Yes. However it was not a bed of roses. I sweated a lot to entice local film directors with my work. I used to show them pieces of music I composed for Passion Plays in Duwa, Negombo.

You have made music scores for 75 tele-dramas to date. This is a record. Your comment?

I happen to be the youngest amongst seniors Maestro Khemadasa, Dr Rohana Weerasinghe and Navaratna Gamage to achieve such a feat.

I have so far worked in 146 teledramas as an instrumentalist and made tunes for 75. Further I have contributed as an instrumentalist to 47 films and composed music for 12 films and 20 stage plays.

At the inception of your career you did a CD with the instrument Ravanahatha. Why were you so passionate towards this ancient musical instrument?

My first solo album was ‘Ravan Nada’ in which I brought to fore sounds of the Ravanahatha instrument. I made an instant liking towards this instrument given to me by a friend and developed it further to play in many forums here and abroad.

Even Indians have their version of this instrument and they too call it Ravanhatha. There exists a long history associated with this instrument. The Ravanahatha was played in Hrithik Roshans movie ‘Mohenjo Daro’ in which A R Rahman did the music. I believe King Ravana was someone who stood for humanity, no matter whether he was just a myth or a real being.

You seem to possess a lot of knowledge on religions, doctrines, and philosophies. Do you read a lot?

We as musicians should have a philosophy to compose music. Maestro Khemadasa was one who had such strong philosophy inclined towards communism. With ‘Landune’ song he honored a prostitute and made the society to accept that.

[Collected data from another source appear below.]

-- ==== Sys2Proof/Machine/Evaluators.lean ====
section
/-!
DEFINITION. The safety evaluators (15): pairs, instance states, permits, the driving of outputs, requests, output tests, and
the safety parameter set. Both field dies evaluate alike, so an instance is held once; `t` is an instant of the dies
in ns (log 21).
-/

namespace Sys2Proof.Machine

/-! ## Parts of the field domain -/

def updDie (s : State) (die : Nat) (f : FieldDie → FieldDie) : State := { s with field.dies := vupd s.field.dies die f }
def getDie (s : State) (die : Nat) : FieldDie := vget s.field.dies die {}
def updDi (s : State) (ch : Nat) (f : Di → Di) : State := { s with field.di := vupd s.field.di ch f }
def getDi (s : State) (ch : Nat) : Di := vget s.field.di ch {}
def updDo (s : State) (ch : Nat) (f : Do → Do) : State := { s with field.outs := vupd s.field.outs ch f }
def getDo (s : State) (ch : Nat) : Do := vget s.field.outs ch {}
def updInst (s : State) (i : Nat) (f : SafInst → SafInst) : State := { s with saf.inst := vupd s.saf.inst i f }
def getInst (s : State) (i : Nat) : SafInst := vget s.saf.inst i {}

/-- A value of the configuration that a die holds (R357): before its first message, the entry's default. -/
def dieCfg (s : State) (die : Nat) (e : Entry) (sub inst : Nat) : Nat := dval (getDie s die).cfg e e.idx sub inst

/-- A safety parameter in force at the dies. -/
def sp (s : State) (e : Entry) (i : Nat) : Nat := dval s.saf.cfg e e.idx e.sub i

/-- The role of a DO channel at the dies (R389): 0 standard, 1 safety output, 2 cut-off. -/
def roleAt (s : State) (ch : Nat) : Nat :=
  let x := bit (sp s E.safOutX 0) (ch % 16)
  let y := bit (sp s E.safOutY 0) (ch % 16)
  if ch < 16 then (if x then 1 else if y then 2 else 0) else (if y then 1 else if x then 2 else 0)

/-- The role-1 channel of a safety output number (R389). -/
def outChannel (s : State) (n : Nat) : Nat := if bit (sp s E.safOutX 0) n then n else 16 + n

/-! ## Pairs (R377, R378, R386, R388) -/

/-- The pairs that an instance uses, with their place: 0 A, 1 B, 2 start. -/
def pairsOf (s : State) (i : Nat) : List (Nat × Nat) :=
  [(0, sp s E.safPairA i), (1, sp s E.safPairB i), (2, sp s E.safStartPair i)].filter (fun p => p.2 ≠ 0xFF)

/-- Is a place a demand pair of the type (Table 15-2)? -/
def isDemand (ty place : Nat) : Bool := place = 0 && ty ≠ 3

/-- A pair's evaluation state. -/
def pairSt (x : SafInst) (place : Nat) : PairSt := if place = 0 then x.pa else if place = 1 then x.pb else x.ps

/-- Replace a pair's evaluation state. -/
def setPair (x : SafInst) (place : Nat) (p : PairSt) : SafInst :=
  if place = 0 then { x with pa := p } else if place = 1 then { x with pb := p } else { x with ps := p }

/-- The combination of a pair's channels (Table 15-1): 0 clear or active, 1 the opposite, 2 inconsistent. -/
def comboOf (antivalent x y : Bool) : Nat :=
  if antivalent then (if x && !y then 0 else if !x && y then 1 else 2)
  else (if x && y then 0 else if !x && !y then 1 else 2)

/-- A pair takes a combination at an instant; an activation that ends keeps its length until the pair is inactive. -/
def stepPair (p : PairSt) (c t : Nat) : PairSt :=
  if c = p.state then p
  else
    let q := { p with state := c, since := t }
    if c = 0 then { q with activeAt := t, activeFor := none }
    else if p.state = 0 then { q with activeFor := if p.armed then some (t - p.activeAt) else none }
    else q

/-- The raw level of an input as the evaluator sees it: a faulted input reads 0 (R361, R362, R379). -/
def rawLevel (d : Di) : Bool := d.raw && !d.broken && !d.frontEnd

/-- A channel's filtered level under its instance's own filter (R376, R377). -/
def filterChannel (s : State) (ch filt t : Nat) : State :=
  updDi s ch (fun d => if rawLevel d ≠ d.safLevel && d.rawAt + filt * 1000 ≤ t then { d with safLevel := rawLevel d } else d)
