-- ==== Sys2Proof/Machine/Tacho.lean ====
section
/-!
DEFINITION. Tacho counting and speed at the field dies (07 R193 to R196), the distance base (R197 to R199), and the time bases'
alerts (R190, R192).
-/

namespace Sys2Proof.Machine

def updTacho (s : State) (c : Nat) (f : Tacho → Tacho) : State := { s with tacho := vupd s.tacho c f }
def getTacho (s : State) (c : Nat) : Tacho := vget s.tacho c {}

/-- The die of a tacho channel in the order TAX0, TAX1, TAY0, TAY1. -/
def tachoDie (c : Nat) : Nat := c / 2

/-! ## Counting (R193, 14 R372) -/

/-- The position of a pair of levels in the order in which A leads B. -/
def quadPos (a b : Bool) : Nat := if !a && !b then 0 else if a && !b then 1 else if a && b then 2 else 3

/-- The count that a transition of one phase adds. -/
def quadDelta (a b a' b' : Bool) : Int :=
  if quadPos a' b' = (quadPos a b + 1) % 4 then 1 else if quadPos a b = (quadPos a' b' + 1) % 4 then -1 else 0

/-- Edges within a standstill window before an instant. -/
def edgesWithin (l : List (Nat × Int)) (t window : Nat) : List (Nat × Int) := l.filter (fun e => t ≤ e.1 + window)

/-- A transition that comes with one of the other phase, as they change together: a phase error (R193). Neither is counted, and what
the first one counted is taken back. -/
def phaseErrorAt (x : Tacho) (t : Nat) : Tacho :=
  { x with
    count := x.count - x.lastDelta
    edges := if x.lastDelta = 0 then x.edges else x.edges.drop 1
    lastEdge := if x.lastDelta = 0 then x.lastEdge else x.prevEdge
    lastDelta := 0, faultUntil := some (t + 1000000000) }

/-- TACHO_TRANSITION: counted, or with the other phase's transition less than 1 us before, a phase error: neither is counted,
and the fault bit is set for 1 s. -/
def execTachoTransition (ch : Fin 4) (phaseB : Bool) (level : Bool) (t : Nat) (s : State) : Out :=
  let c := ch.val
  let x := getTacho s c
  let old := if phaseB then x.b else x.a
  let a' := if phaseB then x.a else level
  let b' := if phaseB then level else x.b
  let other := if phaseB then x.lastA else x.lastB
  let stand := dieCfg s (tachoDie c) E.tachoStandstill (c + 1) 0 * 1000000
  .next (
    if (getDie s (tachoDie c)).failed || old = level then s
    else
      let x1 := { x with a := a', b := b', lastA := if phaseB then x.lastA else t, lastB := if phaseB then t else x.lastB }
      if other ≠ 0 && t < other + 1000 then
        updTacho s c (fun _ => phaseErrorAt x1 t)
      else
        let d := quadDelta x.a x.b a' b'
        updTacho s c (fun _ => { x1 with
          count := x.count + d, lastDelta := d, lastEdge := t, prevEdge := x.lastEdge
          edges := (t, x.count + d) :: edgesWithin x.edges t stand }))

/-- TACHO_FAULT_CLEAR: the fault bit expires after 1 s. -/
def execTachoFaultClear (ch : Fin 4) (t : Nat) (s : State) : Out :=
  .next (match (getTacho s ch.val).faultUntil with
    | some u => if u ≤ t then updTacho s ch.val (fun x => { x with faultUntil := none }) else s
    | none => s)

/-! ## Distance per count and speed (R194, R195) -/

/-- π in binary64. -/
def piW : Word := 0x400921FB54442D18

/-- Distance per count of a channel in nm, in binary64 with roundTiesToEven (R194). -/
def tachoQ (s : State) (c : Nat) : Int :=
  let d := gvs s E.tachoWheelDia (c + 1) 0
  let p := gvs s E.tachoPpr (c + 1) 0
  let num := (fpMul (fpMul piW (fpOfU (BitVec.ofNat 64 d)).1).1 (fpOfU 1000).1).1
  let q := (fpRint true (fpDiv num (fpOfU (BitVec.ofNat 64 (4 * p))).1).1).1
  (fpToI q).1.toInt

/-- TACHO_SIGN of a channel. -/
def tachoSign (s : State) (c : Nat) : Int := if gvs s E.tachoSign (c + 1) 0 = 1 then 1 else -1

/-- A channel at a field sample: standstill, count and speed. The rounding of the speed, and its value where fewer than two
edges lie in the last 20 ms, are not stated: free values (log 6). -/
def tachoSample (s : State) (c t : Nat) : State :=
  let x := getTacho s c
  let stand := dieCfg s (tachoDie c) E.tachoStandstill (c + 1) 0 * 1000000
  let edges := edgesWithin x.edges t stand
  let near := edgesWithin edges t 20000000
  let still := edges.length < 2
  let f := freeVal s
  let s := if still then s else freeNext s
  let v : Int :=
    if still then 0
    else match near.head?, near.getLast? with
      | some n, some o =>
        if tickAt n.1 = tickAt o.1 then toInt 4 f
        else
          let num := (n.2 - o.2) * tachoSign s c * tachoQ s c * 1000
          let den : Int := (((tickAt n.1 - tickAt o.1) * 10 : Nat) : Int)
          num / den + (if num % den = 0 then 0 else ((f % 2 : Nat) : Int))
      | _, _ => toInt 4 f
  updTacho s c (fun x => { x with edges := edges, still := still, sampleCount := x.count * tachoSign s c, sampleV := v })

/-- The channel's part of a field sample; `at_` is the translated stamp of its last edge. -/
def tachoItem (x : Tacho) (at_ : Nat) : TachoSamp :=
  { count := x.sampleCount, v := x.sampleV, lastEdge := at_, fault := b2n x.faultUntil.isSome, still := x.still }

/-! ## The distance base (R197 to R199) -/

/-- The median; for an even number of values the mean of the two middle ones, rounded toward zero. -/
def median (l : List Int) : Int :=
  let m := l.mergeSort (· ≤ ·)
  let n := m.length
  if n = 0 then 0
  else if n % 2 = 1 then m.getD (n / 2) 0
  else Int.tdiv (m.getD (n / 2 - 1) 0 + m.getD (n / 2) 0) 2

/-- Does a plane give the module its orientation: its hub operates and an outward chain has arrived on it (10 R260)? -/
def orients (s : State) (h : Nat) : Bool := hubUp s h && (vget s.bb.planes h {}).chainAt.isSome

/-- Is the module reversed (10 R260)? Plane A tells, or plane B where plane A does not and plane B does. -/
def moduleReversed (s : State) : Bool :=
  (vget s.bb.planes (if !(orients s 0) && orients s 1 then 1 else 0) {}).reversed

/-- The sign that turns local counts into the train's reference direction (R197, 10 R260). -/
def orientSign (s : State) : Int := if moduleReversed s then -1 else 1

/-- Is the reference speed valid in a crossing (R198)? -/
def refValid (s : State) (k : Nat) : Bool :=
  match s.sup.tp.refV with
  | some (_, k0) => k - k0 ≤ gv s E.posRefMaxAge
  | none => false

/-- Is a tacho channel healthy against the reference (R198)? -/
def tachoHealthy (s : State) (k : Nat) (v : Int) : Bool :=
  let ref := ((s.sup.tp.refV.map Prod.fst).getD 0)
  let tol : Int := max ((gv s E.posSlipAbs : Nat) : Int) ((gv s E.posSlipRel : Nat) * (ref.natAbs : Int) / 1000)
  !(refValid s k) || ((v - ref).natAbs : Int) ≤ tol

/-- The agreed sample of a tacho channel. -/
def tachoSampOf (s : State) (c : Nat) : TachoSamp := ((vget s.sup.samples (tachoDie c) {}).tacho.getD (c % 2) {})

/-- Does a channel take part in the fusion: enabled and without fault? -/
def tachoIn (s : State) (c : Nat) : Bool :=
  gvs s E.tachoEnable (c + 1) 0 = 1 && (tachoSampOf s c).fault = 0 && !(getDie s (tachoDie c)).failed

/-- The fusion of a crossing, from the samples just adopted (R197, R198). -/
def fuse (s : State) (k : Nat) : State :=
  let ins := (List.range 4).filter (tachoIn s)
  let sg := orientSign s
  let healthy := ins.filter (fun c => tachoHealthy s k (sg * (tachoSampOf s c).v))
  let tp := s.sup.tp
  let dist := fun (c : Nat) =>
    let im := vget tp.tacho c {}
    if im.restart then 0 else sg * ((tachoSampOf s c).count - im.count) * tachoQ s c
  let ref := refValid s k
  let refv := (tp.refV.map Prod.fst).getD 0
  let dt : Int := if s.cyc.lastStep ≠ 0 then (s.cyc.c : Int) else (s.cyc.tk : Int) - (tp.tkPrev : Int)
  let (dd, v, q) : Int × Int × Nat :=
    if healthy ≠ [] then (median (healthy.map dist), median (healthy.map (fun c => sg * (tachoSampOf s c).v)), if ref then 3 else 2)
    else if ref then (refv * dt / 1000, refv, 1)
    else (0, 0, 0)
  let s := ins.foldl (fun s c =>
    let was := (vget tp.tacho c {}).healthy
    let now := healthy.contains c
    if was = now then s
    else emitL s (srcField (tachoDie c)) 0x2074 1
      (u8 (c % 2) ++ u8 (if now then 2 else 1) ++ u32 (ofInt 4 (sg * (tachoSampOf s c).v)) ++ u32 (ofInt 4 refv))) s
  let s := if q = tp.quality then s else emitL s (srcHub 0) 0x2075 1 (u8 tp.quality ++ u8 q)
  let imgs := Vector.ofFn (fun i : Fin 4 =>
    let c := i.val
    let im := vget tp.tacho c {}
    let x := tachoSampOf s c
    { im with
      healthy := if ins.contains c then healthy.contains c else im.healthy
      count := x.count, v := x.v, lastEdge := x.lastEdge, fault := x.fault, still := x.still, restart := false
      datumCount := if im.restart then im.datumCount + x.count - im.count else im.datumCount })
  { s with
    sup.tp.tacho := imgs
    sup.tp.base := tp.base + dd
    sup.tp.ePrev := tp.e
    sup.tp.e := tp.base + dd + v * 6
    sup.tp.vFused := v
    sup.tp.quality := q
    sup.tp.tkPrev := s.cyc.tk
    sup.tp.track := (s.cyc.tk, tp.base + dd + v * 6) :: tp.track }

/-- A channel's distance since the datum in mm, rounded toward −∞ (Table 07-3). -/
def channelDistance (s : State) (c : Nat) : Int :=
  let im := vget s.sup.tp.tacho c {}
  (im.count - im.datumCount) * tachoQ s c / 1000000

/-- Move the distance base by a shift: the positions of this image and of the one before are counted from the new datum. -/
def rebase (s : State) (shift : Int) : State :=
  { s with
    sup.tp.base := s.sup.tp.base - shift, sup.tp.e := s.sup.tp.e - shift, sup.tp.ePrev := s.sup.tp.ePrev - shift
    sup.tp.track := s.sup.tp.track.map (fun p => (p.1, p.2 - shift))
    sup.tp.tacho := s.sup.tp.tacho.map (fun x => { x with datumCount := x.count }) }

/-- Event 0x2076 of a datum. The codes of its source field are not stated: a free value (log 6). -/
def datumEvent (s : State) (number : Nat) (before after : Int) : State :=
  let f := freeVal s
  emitL (freeNext s) (srcHub 0) 0x2076 0
    (u16 number ++ u8 (f % 256) ++ u64 (ofInt 8 (before / 1000000)) ++ u64 (ofInt 8 (after / 1000000)))

/-- The position of an instant between two images, in proportion to time. -/
def between (a b : Nat × Int) (t : Nat) : Int :=
  if a.1 = b.1 then b.2 else a.2 + Int.fdiv ((b.2 - a.2) * ((t : Int) - (a.1 : Int))) ((b.1 : Int) - (a.1 : Int))

/-- The position of an instant on the track of the images fused, newest first: between the two images around it, past the newest by the
newest two, and before the oldest that of the oldest (log 145). -/
def trackAt : List (Nat × Int) → Nat → Int
  | [], _ => 0
  | [b], _ => b.2
  | b :: a :: rest, t => if a.1 ≤ t then between a b t else trackAt (a :: rest) t

/-- Data due at this crossing's image (R199): a written position first, then an announced instant, at whose position on the track the
distance base becomes 0. -/
def applyDatums (s : State) : State :=
  let n := s.sup.tp.datumNumber
  let ann := s.sup.tp.datumDue
  let s := match s.sup.tp.datumWrite with
    | none => s
    | some (p, _) =>
      let e := s.sup.tp.e
      let s := rebase { s with sup.tp.datumWrite := none } (e - p * 1000000)
      datumEvent s (if ann.isSome then (if n = 1 then 0xFFFF else n - 1) else n) e s.sup.tp.e
  match ann with
  | none => s
  | some t =>
    let e := s.sup.tp.e
    let s := rebase { s with sup.tp.datumDue := none, sup.tp.lastDatum := some t } (trackAt s.sup.tp.track t)
    datumEvent s n e s.sup.tp.e

/-! ## Alerts of the time bases (R190, R192) -/

/-! ## System telegrams adopted (09 R254 to R256) -/

/-- SPEED_REF: v_ref is the speed of the copy last adopted; quality NONE counts as absent. -/
def takeSpeedRef (s : State) (speed : Int) (valid : Bool) : State :=
  { s with sup.tp.refV := if valid then some (speed, s.cyc.k) else none }

/-- DATUM: an instant other than the last one applied falls due at the next boundary. -/
def takeDatum (s : State) (instant : Nat) : State :=
  if s.sup.tp.lastDatum = some instant || s.sup.tp.datumInstant = some instant || s.sup.tp.datumDue = some instant then s
  else { s with sup.tp.datumInstant := some instant }

/-- UTC: an offset with VALID is applied at the next boundary (07 R191). -/
def takeUtc (s : State) (offset : Int) (valid : Bool) : State :=
  if valid then { s with sup.tp.utcDue := some offset } else s

/-- Bytes of a system telegram, most significant first. -/
def beAt (b : List Byte) (o n : Nat) : Nat := beNat ((b.drop o).take n)

/-- A copy of a backbone telegram has been adopted: a system telegram of 09 Table 09-8 acts. -/
def systemAdopted (s : State) (source : Nat) (data : List Byte) : State :=
  match source % 2 ^ 31 / 64 with
  | 4064 => takeSpeedRef s (toInt 4 (beAt data 0 4)) (beAt data 4 1 ≠ 0)
  | 4065 => takeDatum s (beAt data 0 8)
  | 4066 => takeUtc s (toInt 8 (beAt data 0 8)) (bit (beAt data 8 1) 0)
  | _ => s

/-- A hub's correction is out of range (R192): its time base enters FREE, and it cannot land until a later report says otherwise. -/
def hubOutOfRange (s : State) (h : Nat) : State :=
  { updHub s h (fun d => { d with timeState := 0, oscBad := true }) with
    bb.planes := vupd s.bb.planes h (fun p => if p.node = 3 || p.node = 4 || p.node = 6 then { p with node := 1 } else p) }

/-- OSC_CORRECTION_OUT_OF_RANGE (R192): the required correction, in ppb, has left ±200 ppm: a lane, after 8 crossings, is
faulted with cause 7; a hub cannot land and its time base enters FREE, until a correction within the range is reported. Event 0x2073. -/
def execOscCorrectionOutOfRange (die : Fin 5) (ppb : Int) (t : Nat) (s : State) : Out :=
  .next (
    if ppb.natAbs ≤ 200000 then (if die.val < 3 then s else updHub s (die.val - 3) (fun d => { d with oscBad := false }))
    else if die.val < 3 then
      let l := die.val
      if (getLane s l).state = .out || (getLane s l).state = .failed then s
      else laneFault (emitL s (srcLane l) 0x2073 2 (u32 (ofInt 4 ppb))) l 7 (srcLane l)
    else
      let h := die.val - 3
      if !(hubUp s h) then s
      else
        let old := (vget s.bb.planes h {}).node
        let s := blockCount (hubOutOfRange s h) (0x5381 + h) 12
        let new := (vget s.bb.planes h {}).node
        let s := if old = new then s else emitH s h t (srcHub h) 0x3010 1 (u8 h ++ u8 old ++ u8 new)
        emitH s h t (srcHub h) 0x2073 2 (u32 (ofInt 4 ppb)))

/-- Event 0x2071 (R190): both hubs' T_k and their difference. -/
def hubDiffEvent (s : State) : State :=
  emitL s (srcHub 0) 0x2071 2
    (u64 (getHub s 0).time ++ u64 (getHub s 1).time ++ u32 (ofInt 4 s.hubDiff))

/-- The phase difference of the two time bases, measured once per crossing (R190). -/
def measureHubDiff (s : State) (d : Int) : State :=
  if 200 < d.natAbs then { s with hubDiff := d, hubDiffRun := s.hubDiffRun + 1 }
  else { s with hubDiff := d, hubDiffRun := 0, hubDiffDone := false }

/-- TIME_HUB_DIFF_ALERT (R190): above 200 ns for 8 consecutive crossings, once. -/
def execTimeHubDiffAlert (s : State) : Out :=
  .next (if 8 ≤ s.hubDiffRun && !s.hubDiffDone then hubDiffEvent { s with hubDiffDone := true } else s)

end Sys2Proof.Machine
end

I was inspired greatly by him.

This Samsara is a rotation and people who lived in ancient times may be living in present times too. We need to read the past lives of people to do justice to present context.

Reading Devadatta, Maria Magdalena, Patachara or the like will guide a musician to make music scores in present day creations. I do that.

History, philosophy and religion provide a wealth of knowledge to any music composer apart from music itself.

Can a composer who lacks that knowledge send vibes among the society?

A philosophical musician will live even after his death. Music is not meant to provide mere ‘fun’ and we as musicians should bear that in mind.

Do you believe in your Rashi and written destiny of your life?

The answer won’t be a firm ‘No’. Yet at one crucial stage in my life I got a blessing from some unknown force that brightened my life.

I won awards at a time when the written destiny said otherwise. I believe any man can change his destiny with will power.

There is another aspect to winning awards. Awards give us courage and motivation. But after winning those one should keep them aside and get back to basics.

What are your current projects?

Adara Dadayama (ITN) and Devliya (Swarnavahini) are two tele-dramas to be telecast with my music scores. I compose music for Ranjan Ramanayake’s movie ‘Doctor Navariyan’.

What else is in store for us from you in future?

I aspire to connect music with spirituality and technology. There is no proper university in the world to teach how to stimulate vibes of a listener. I am training myself to conduct a spiritual musical concert in five years time.

I believe music has been given to us by immortals. We take hold of only a limited frequency or range from this vast universe of music. But we humans have the capacity to grasp more. Apart from taking away stress and depression from people, music can do wonders. Healing is one such thing. Some voices are registered in the healing frequency. One such voice we have belongs to Dayaratne Ranatunga.